── The records ──

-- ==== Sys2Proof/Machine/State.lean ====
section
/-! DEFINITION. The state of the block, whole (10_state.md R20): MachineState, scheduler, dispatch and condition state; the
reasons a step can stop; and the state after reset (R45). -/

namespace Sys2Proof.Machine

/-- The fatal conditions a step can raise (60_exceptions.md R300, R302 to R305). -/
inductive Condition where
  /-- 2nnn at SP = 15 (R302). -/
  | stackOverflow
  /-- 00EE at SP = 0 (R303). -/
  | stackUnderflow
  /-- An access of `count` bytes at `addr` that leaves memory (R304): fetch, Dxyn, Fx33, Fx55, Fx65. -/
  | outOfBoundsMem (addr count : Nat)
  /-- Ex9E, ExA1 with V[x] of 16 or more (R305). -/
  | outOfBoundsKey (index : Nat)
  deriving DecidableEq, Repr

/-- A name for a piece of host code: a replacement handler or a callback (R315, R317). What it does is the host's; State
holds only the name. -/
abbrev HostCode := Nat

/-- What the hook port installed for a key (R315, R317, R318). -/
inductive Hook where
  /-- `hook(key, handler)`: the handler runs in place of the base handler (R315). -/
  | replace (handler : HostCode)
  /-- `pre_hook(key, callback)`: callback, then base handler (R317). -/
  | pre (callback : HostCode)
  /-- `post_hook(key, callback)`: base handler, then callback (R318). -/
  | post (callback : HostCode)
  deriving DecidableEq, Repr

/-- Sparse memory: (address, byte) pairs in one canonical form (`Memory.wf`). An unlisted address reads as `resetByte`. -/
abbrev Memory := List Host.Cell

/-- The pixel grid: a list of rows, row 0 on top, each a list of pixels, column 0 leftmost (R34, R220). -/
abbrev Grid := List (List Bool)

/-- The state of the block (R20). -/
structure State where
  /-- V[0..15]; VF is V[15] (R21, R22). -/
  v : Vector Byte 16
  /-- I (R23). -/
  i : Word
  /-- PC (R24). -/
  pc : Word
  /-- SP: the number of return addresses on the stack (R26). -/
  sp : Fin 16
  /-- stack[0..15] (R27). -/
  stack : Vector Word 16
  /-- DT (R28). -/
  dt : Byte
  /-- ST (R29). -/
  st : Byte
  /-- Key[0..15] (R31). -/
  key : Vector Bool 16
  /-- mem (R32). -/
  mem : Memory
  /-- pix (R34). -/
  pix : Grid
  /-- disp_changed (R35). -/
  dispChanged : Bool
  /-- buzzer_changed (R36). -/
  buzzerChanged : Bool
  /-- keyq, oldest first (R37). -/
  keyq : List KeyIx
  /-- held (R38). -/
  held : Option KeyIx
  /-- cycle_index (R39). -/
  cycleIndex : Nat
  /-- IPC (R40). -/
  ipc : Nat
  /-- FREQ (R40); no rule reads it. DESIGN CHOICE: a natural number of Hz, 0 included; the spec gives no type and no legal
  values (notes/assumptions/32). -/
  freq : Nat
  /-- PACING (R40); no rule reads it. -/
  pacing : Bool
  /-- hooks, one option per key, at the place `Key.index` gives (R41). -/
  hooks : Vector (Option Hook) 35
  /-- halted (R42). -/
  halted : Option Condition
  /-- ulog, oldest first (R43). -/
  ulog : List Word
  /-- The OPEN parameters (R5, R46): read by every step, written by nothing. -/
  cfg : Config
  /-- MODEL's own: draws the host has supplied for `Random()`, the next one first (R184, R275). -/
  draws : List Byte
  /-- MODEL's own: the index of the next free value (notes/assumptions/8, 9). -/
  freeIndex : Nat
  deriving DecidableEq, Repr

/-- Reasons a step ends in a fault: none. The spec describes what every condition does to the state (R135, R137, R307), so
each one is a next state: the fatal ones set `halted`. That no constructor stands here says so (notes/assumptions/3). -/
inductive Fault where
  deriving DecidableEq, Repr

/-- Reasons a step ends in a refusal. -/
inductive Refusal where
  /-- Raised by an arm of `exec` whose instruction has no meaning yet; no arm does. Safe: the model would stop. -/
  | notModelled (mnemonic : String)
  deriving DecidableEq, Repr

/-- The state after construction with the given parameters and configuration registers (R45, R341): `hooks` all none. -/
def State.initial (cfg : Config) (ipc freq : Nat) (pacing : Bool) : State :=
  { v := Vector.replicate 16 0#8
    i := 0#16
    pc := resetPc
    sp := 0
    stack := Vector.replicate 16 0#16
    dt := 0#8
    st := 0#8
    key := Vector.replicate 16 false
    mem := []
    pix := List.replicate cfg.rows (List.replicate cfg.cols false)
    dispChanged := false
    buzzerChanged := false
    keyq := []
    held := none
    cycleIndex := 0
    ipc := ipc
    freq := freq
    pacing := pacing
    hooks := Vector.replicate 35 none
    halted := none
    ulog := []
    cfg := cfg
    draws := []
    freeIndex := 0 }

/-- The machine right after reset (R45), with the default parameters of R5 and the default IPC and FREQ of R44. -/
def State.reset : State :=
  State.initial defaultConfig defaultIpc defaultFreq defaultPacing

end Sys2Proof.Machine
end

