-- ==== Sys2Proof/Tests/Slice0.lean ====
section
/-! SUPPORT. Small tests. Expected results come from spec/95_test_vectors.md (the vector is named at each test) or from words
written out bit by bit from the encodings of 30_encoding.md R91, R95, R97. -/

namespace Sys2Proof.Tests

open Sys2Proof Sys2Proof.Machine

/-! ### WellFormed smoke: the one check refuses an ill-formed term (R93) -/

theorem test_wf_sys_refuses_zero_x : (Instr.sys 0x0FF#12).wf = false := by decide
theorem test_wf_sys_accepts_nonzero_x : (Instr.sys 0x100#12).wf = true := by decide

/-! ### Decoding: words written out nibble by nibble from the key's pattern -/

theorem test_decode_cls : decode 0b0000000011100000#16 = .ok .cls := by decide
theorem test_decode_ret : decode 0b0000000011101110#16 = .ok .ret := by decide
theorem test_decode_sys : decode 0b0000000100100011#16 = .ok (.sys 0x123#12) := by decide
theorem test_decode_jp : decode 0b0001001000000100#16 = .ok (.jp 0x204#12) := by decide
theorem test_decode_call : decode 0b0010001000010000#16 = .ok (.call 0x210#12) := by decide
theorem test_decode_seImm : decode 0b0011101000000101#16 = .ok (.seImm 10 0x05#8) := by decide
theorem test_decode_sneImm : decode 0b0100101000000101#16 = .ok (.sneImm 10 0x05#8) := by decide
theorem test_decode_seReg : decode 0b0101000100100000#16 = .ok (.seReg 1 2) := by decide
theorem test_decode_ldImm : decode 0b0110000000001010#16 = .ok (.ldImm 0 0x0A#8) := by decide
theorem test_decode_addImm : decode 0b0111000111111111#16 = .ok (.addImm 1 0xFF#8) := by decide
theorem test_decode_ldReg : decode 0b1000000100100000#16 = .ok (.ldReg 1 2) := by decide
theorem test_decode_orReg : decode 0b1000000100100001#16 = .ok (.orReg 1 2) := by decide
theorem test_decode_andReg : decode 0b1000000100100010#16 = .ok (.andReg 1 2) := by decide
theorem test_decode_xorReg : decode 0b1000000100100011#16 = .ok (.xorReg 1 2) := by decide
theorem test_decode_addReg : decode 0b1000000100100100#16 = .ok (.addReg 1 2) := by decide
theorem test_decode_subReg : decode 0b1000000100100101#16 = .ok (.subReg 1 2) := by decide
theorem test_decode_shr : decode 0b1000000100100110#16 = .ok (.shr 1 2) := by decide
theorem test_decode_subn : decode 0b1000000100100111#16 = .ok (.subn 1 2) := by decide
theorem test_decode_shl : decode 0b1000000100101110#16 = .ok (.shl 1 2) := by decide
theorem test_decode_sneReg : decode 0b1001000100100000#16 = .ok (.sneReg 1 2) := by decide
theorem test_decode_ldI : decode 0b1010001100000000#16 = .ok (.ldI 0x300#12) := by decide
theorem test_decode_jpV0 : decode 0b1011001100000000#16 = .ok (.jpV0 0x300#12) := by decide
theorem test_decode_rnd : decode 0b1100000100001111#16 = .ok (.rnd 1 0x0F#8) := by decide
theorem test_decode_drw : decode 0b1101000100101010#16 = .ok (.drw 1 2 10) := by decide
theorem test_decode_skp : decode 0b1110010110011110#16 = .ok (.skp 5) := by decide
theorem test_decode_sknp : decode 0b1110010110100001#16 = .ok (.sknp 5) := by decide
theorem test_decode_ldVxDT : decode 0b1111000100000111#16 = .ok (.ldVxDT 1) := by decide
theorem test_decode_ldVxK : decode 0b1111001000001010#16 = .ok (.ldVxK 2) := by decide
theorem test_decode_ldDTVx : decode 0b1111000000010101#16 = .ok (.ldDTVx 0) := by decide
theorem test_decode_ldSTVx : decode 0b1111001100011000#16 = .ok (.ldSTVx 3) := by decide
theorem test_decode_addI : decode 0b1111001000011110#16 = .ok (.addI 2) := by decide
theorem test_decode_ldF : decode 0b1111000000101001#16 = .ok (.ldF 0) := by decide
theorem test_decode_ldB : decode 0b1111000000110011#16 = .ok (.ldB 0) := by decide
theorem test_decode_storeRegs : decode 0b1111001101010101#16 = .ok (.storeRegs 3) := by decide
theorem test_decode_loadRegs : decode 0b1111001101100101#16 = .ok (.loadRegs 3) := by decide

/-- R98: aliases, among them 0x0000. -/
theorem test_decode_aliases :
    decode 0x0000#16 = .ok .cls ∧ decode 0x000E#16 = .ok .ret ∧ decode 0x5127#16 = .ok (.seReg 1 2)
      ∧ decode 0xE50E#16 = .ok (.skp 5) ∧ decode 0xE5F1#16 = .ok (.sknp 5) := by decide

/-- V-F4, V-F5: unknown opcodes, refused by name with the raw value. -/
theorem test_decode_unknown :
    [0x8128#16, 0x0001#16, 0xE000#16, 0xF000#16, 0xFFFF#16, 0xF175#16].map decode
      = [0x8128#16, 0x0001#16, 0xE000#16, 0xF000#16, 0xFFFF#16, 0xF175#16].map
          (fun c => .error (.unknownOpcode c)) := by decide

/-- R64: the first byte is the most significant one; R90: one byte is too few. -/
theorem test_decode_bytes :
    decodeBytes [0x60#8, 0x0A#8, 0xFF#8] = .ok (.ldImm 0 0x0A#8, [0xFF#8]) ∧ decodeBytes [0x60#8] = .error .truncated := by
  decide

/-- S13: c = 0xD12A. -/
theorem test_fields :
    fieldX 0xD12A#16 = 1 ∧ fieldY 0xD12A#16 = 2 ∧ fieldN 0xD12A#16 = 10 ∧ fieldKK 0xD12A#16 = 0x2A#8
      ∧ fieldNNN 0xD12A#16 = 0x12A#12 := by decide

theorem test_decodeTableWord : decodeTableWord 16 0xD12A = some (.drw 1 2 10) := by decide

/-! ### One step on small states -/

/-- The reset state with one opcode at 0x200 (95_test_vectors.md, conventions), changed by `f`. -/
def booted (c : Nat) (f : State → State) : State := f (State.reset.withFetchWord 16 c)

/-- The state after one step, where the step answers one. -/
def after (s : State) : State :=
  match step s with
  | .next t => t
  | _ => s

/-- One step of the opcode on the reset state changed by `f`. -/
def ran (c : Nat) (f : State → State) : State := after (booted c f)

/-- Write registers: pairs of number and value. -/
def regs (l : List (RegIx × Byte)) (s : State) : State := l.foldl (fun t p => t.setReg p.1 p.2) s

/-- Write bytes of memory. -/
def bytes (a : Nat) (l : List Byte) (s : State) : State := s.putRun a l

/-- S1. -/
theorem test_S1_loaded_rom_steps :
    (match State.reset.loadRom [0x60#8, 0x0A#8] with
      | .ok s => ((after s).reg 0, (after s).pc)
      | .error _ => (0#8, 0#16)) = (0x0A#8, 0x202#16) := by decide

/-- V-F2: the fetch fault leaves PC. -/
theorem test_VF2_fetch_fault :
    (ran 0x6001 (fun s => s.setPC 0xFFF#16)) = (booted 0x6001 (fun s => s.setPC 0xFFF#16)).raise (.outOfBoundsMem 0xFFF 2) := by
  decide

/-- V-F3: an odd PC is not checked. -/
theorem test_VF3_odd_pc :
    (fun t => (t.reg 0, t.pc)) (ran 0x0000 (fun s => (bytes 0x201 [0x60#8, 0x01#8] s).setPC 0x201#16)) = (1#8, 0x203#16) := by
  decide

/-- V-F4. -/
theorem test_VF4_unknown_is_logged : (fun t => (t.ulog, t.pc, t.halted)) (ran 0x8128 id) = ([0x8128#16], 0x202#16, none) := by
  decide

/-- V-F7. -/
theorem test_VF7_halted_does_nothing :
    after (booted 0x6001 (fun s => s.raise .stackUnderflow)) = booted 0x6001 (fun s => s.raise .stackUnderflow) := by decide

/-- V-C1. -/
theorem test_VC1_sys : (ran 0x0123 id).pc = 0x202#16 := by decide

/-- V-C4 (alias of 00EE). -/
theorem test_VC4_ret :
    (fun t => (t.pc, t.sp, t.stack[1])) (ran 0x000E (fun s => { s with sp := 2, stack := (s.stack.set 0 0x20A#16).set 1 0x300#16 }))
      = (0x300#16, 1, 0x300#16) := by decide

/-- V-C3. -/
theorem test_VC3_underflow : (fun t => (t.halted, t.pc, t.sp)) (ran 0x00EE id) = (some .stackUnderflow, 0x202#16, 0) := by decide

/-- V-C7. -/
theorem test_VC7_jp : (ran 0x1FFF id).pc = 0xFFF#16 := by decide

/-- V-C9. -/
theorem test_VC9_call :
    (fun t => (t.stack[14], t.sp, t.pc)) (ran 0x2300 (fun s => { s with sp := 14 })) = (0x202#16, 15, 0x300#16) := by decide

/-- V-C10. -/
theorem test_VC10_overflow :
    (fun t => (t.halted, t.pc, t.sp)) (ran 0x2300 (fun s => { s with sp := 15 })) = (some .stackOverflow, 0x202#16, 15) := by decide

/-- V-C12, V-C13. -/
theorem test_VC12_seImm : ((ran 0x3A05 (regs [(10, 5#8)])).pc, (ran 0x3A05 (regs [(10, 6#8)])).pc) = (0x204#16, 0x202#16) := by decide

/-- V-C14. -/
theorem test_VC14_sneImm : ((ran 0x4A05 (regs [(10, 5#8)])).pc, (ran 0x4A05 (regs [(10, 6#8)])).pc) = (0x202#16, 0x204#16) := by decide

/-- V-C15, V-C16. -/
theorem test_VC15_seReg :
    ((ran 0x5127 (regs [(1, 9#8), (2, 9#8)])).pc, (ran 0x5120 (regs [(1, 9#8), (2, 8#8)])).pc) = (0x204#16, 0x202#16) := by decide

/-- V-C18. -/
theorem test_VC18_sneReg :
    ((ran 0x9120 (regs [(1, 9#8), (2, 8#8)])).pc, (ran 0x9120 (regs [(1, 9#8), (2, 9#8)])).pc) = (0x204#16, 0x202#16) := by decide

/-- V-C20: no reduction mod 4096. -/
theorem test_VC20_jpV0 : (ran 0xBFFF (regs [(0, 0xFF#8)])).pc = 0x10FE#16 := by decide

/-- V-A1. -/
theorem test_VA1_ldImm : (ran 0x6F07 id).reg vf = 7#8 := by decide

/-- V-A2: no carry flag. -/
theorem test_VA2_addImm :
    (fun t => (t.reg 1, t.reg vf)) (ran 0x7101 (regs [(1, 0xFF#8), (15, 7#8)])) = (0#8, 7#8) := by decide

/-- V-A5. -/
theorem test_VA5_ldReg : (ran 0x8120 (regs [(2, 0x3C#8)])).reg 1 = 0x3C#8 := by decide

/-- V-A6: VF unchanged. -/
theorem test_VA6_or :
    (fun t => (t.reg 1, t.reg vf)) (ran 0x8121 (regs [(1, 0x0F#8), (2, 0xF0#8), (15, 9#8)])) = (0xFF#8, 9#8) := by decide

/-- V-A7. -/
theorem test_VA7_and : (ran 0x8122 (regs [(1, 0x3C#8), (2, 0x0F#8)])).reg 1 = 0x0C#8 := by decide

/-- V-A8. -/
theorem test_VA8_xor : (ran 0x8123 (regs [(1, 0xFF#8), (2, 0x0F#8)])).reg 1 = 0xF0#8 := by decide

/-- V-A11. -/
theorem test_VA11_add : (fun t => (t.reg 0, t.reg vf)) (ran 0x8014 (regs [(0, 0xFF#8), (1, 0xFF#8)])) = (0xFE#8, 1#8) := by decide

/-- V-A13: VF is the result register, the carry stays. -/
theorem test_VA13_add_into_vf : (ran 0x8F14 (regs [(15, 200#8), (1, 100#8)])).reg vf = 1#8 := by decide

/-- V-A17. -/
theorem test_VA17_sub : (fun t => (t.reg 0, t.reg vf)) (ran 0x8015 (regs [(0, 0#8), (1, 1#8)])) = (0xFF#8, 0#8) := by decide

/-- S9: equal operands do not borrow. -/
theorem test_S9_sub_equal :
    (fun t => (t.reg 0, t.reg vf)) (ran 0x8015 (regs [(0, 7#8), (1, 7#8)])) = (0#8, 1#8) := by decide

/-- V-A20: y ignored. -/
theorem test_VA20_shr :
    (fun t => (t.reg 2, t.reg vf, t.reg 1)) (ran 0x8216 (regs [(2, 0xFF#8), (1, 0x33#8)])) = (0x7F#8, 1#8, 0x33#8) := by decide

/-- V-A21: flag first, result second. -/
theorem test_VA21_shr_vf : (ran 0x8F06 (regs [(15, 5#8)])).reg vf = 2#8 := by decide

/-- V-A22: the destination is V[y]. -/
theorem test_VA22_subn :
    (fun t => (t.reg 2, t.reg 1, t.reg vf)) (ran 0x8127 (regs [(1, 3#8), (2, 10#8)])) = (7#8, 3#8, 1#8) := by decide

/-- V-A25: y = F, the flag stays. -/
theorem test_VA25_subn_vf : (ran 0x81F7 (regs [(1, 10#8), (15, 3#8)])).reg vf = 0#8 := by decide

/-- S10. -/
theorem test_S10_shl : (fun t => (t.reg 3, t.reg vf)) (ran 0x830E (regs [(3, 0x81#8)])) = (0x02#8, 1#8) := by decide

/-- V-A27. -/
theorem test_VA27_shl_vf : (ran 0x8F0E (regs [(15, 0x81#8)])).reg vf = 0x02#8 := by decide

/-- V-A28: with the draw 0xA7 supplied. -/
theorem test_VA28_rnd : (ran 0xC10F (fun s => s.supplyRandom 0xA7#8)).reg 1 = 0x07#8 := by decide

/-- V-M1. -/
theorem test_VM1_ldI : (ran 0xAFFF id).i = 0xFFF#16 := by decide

───

(What to work on): Would you return each line of the material above, unchanged, from the first one through the line where "abbrev HostCode := Nat" appears?

(Exercise result):
-- ==== Sys2Proof/Machine/State.lean ====
section
/-! DEFINITION. The state of the block, whole (10_state.md R20): MachineState, scheduler, dispatch and condition state; the
reasons a step can stop; and the state after reset (R45). -/

namespace Sys2Proof.Machine

/-- The fatal conditions a step can raise (60_exceptions.md R300, R302 to R305). -/
inductive Condition where
  /-- 2nnn at SP = 15 (R302). -/
  | stackOverflow
  /-- 00EE at SP = 0 (R303). -/
  | stackUnderflow
  /-- An access of `count` bytes at `addr` that leaves memory (R304): fetch, Dxyn, Fx33, Fx55, Fx65. -/
  | outOfBoundsMem (addr count : Nat)
  /-- Ex9E, ExA1 with V[x] of 16 or more (R305). -/
  | outOfBoundsKey (index : Nat)
  deriving DecidableEq, Repr

/-- A name for a piece of host code: a replacement handler or a callback (R315, R317). What it does is the host's; State
holds only the name. -/
abbrev HostCode := Nat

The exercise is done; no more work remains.